Wednesday, January 10, 2007

The iPhone Introduction - Marketing At Its Best!

For you marketers out there, if you haven't seen Steve Jobs' iPhone announcement presentation at Macworld yesterday, it is worth taking the time to check it out. It is marketing at its best. Besides the fact that the product itself seems to be the coolest thing since, well, the iPod, Jobs shows how presentations should be done. He uses a lot of the basic tenets on giving a good presentation...
  • Keep your messages simple and repeat them over and over again. The primary iPhone message was, "The iPhone is a three-in-one device -- an iPod, a cell phone, and an Internet communicator." There is no way you don't remember that after watching Jobs' presentation.
  • Tell people what you are going to tell them, then tell them, then tell them what you have just told them. For each element of the iPhone (iPod, cell phone, Internet communicator), there were key messages that were communicated, then demo'd, then communicated again.
  • Keep your slides simple. The number of words used on each slide was minimal. You didn't spend all of your time trying to read the slides.
I am generally not a gadget guy but when it comes to the cell phone/PDA, I have been a devoted Palm/Treo guy from the get-go.
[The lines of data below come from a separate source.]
-- ==== Sys2Proof/Config.lean ====
section
/-! DEFINITION. What is fixed when the unit is built (10_state.md R25, 00_scope.md R6, R7), and the one free value of the spec, `draw()` (R10, R143). -/

namespace Sys2Proof

/-- `L`, the length in bytes of a raw secret and of a key-share payload (R6). -/
@[simp] abbrev Config.L : Nat := 32

/-- `KS_LEN`, the wire length of a key-share (R6). -/
@[simp] abbrev Config.KS_LEN : Nat := 33

/-- `E`, the length of a sealed envelope (R6). -/
@[simp] abbrev Config.E : Nat := 80

/-- `FS_LEN`, the wire length of a full share (R6). -/
@[simp] abbrev Config.FS_LEN : Nat := 113

/-- `N_MAX`, the largest share count of a split (R6). -/
@[simp] abbrev Config.N_MAX : Nat := 255

/-- `COMBINE_MAX`, the largest number of shares a combine accepts (R6). -/
@[simp] abbrev Config.COMBINE_MAX : Nat := 254

/-- The admissible values of `POLY`, one name for each of the 30 irreducible values of R7.
`Machine/Field.lean`'s `polyBits` gives each its nine bits. -/
inductive ReductionPoly where
  | p11B | p11D | p12B | p12D | p139 | p13F | p14D | p15F | p163 | p165
  | p169 | p171 | p177 | p17B | p187 | p18B | p18D | p19F | p1A3 | p1A9
  | p1B1 | p1BD | p1C3 | p1CF | p1D7 | p1DD | p1E7 | p1F3 | p1F5 | p1F9
  deriving DecidableEq, Repr

/-- The unit as built (R25): `POLY` is the one constant the spec leaves open, so it is a field, and a statement
about every state holds for every admissible value of it (R7, U6; log entry 1). -/
structure Config where
  poly : ReductionPoly
  deriving DecidableEq, Repr

/-- The bytes of `draw()` (R10, R143, U2, U3): the free byte of draw number `n` of a run.
No body: nothing can evaluate it or prove a value of it. UNSAFE only where two runs are compared (log entry 2). -/
opaque Config.freeByte : Nat → Byte

end Sys2Proof
end

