-- ==== Sys2Proof/Syntax.lean ====
section
/-! DEFINITION. The sixteen commands as syntax (30_encoding.md R70 to R75, R80), and the pseudo-commands of R84. -/

namespace Sys2Proof

/-- The kind of share a VALCOMB frame names in its `kind` byte (R75). -/
inductive ShareKind where
  | keyShare
  | fullShare
  deriving DecidableEq, Repr

/-- A command with its operands. Count and length fields of the frame (`k` of FP, `m` of FG, `len`, `count`, `n` of FF)
are the lengths of the lists here: a frame in which they disagree with its length is no command but a BadFrame (R76). -/
inductive Instr where
  /-- `01`, format FA (R104). -/
  | gfadd (a b : Byte)
  /-- `02`, format FA (R105). -/
  | gfmul (a b : Byte)
  /-- `03`, format FB (R106). -/
  | gfinv (a : Byte)
  /-- `10`, format FP: the point and the coefficients, `c[0]` first (R121). -/
  | peval (x : Byte) (c : List Byte)
  /-- `11`, format FS (R124). -/
  | ksplit (n k : U16) (secret : List Byte)
  /-- `20`, format FG: the points `(x_i, y_i)` (R142). -/
  | lagr0 (points : List (Byte × Byte))
  /-- `21`, format FL (R145). -/
  | kcomb (recs : List (List Byte))
  /-- `30`, format FN (R163). -/
  | valsplit (n k : U16)
  /-- `31`, format FV (R165). -/
  | valcomb (kind : ShareKind) (recs : List (List Byte))
  /-- `32`, format FL (R167). -/
  | dedup (recs : List (List Byte))
  /-- `33`, format FK (R168). -/
  | kframe (index : Byte) (payload : List Byte)
  /-- `34`, format FU: one share as supplied (R169). -/
  | kunframe (share : List Byte)
  /-- `40`, format FF (R182). -/
  | fframe (env : List Byte) (keyShares : List (List Byte))
  /-- `41`, format FL (R184). -/
  | funframe (recs : List (List Byte))
  /-- `42`, format FX (R185). -/
  | fsplit (n k : U16) (key env : List Byte)
  /-- `43`, format FL (R186). -/
  | fcomb (recs : List (List Byte))
  deriving DecidableEq, Repr

/-- The sixteen opcodes by name (R80). `Decode.lean`'s `opcodeByte` gives each its byte. -/
inductive Opcode where
  | gfadd | gfmul | gfinv | peval | ksplit | lagr0 | kcomb | valsplit | valcomb | dedup | kframe | kunframe
  | fframe | funframe | fsplit | fcomb
  deriving DecidableEq, Repr

/-- The source's operations that listings use as pseudo-commands (R84). In `createShares` the envelope and the key are
what `Seal` returned outside the unit, between its two commands (R5). -/
inductive PseudoCommand where
  | add (a b : Byte)
  | mul (a b : Byte)
  | inverse (a : Byte)
  | validateSplitParams (n k : U16)
  | validateCombineInput (kind : ShareKind) (shares : List (List Byte))
  | createKeyshares (key : List Byte) (n k : U16)
  | combineKeyshares (shares : List (List Byte))
  | createShares (key env : List Byte) (n k : U16)
  | combineShares (shares : List (List Byte))
  deriving DecidableEq, Repr

end Sys2Proof
end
After seeing Jobs' presentation, however, I wish I could have run out and purchased an iPhone right away. After thinking about it overnight and after reading some of the early hands-on reviews, my feelings are a bit more tempered. Here are a couple questions I need answered before I make a purchase:
  • Will I be able to sync my Outlook contact/calendar info into iTunes? Michael Gartenberg of Jupiter Research is not sure about this. Would Apple really ignore Outlook's installed base of about 300 million users?
  • Will I be able to drive the iPhone with one hand? One of the things I love about the Treo is that I can do almost everything I need to do with one hand. To drive the iPhone with one hand, the thumb needs to be used to make gestures. In Gizmodo's initial use of the iPhone, they think you may need to use your index finger for typing, not your thumb. Is this also true for other gestures?
Despite these questions, I am still excited about the iPhone and I plan to spend some time up at Macworld tomorrow to take a look a today's version of the Hope Diamond.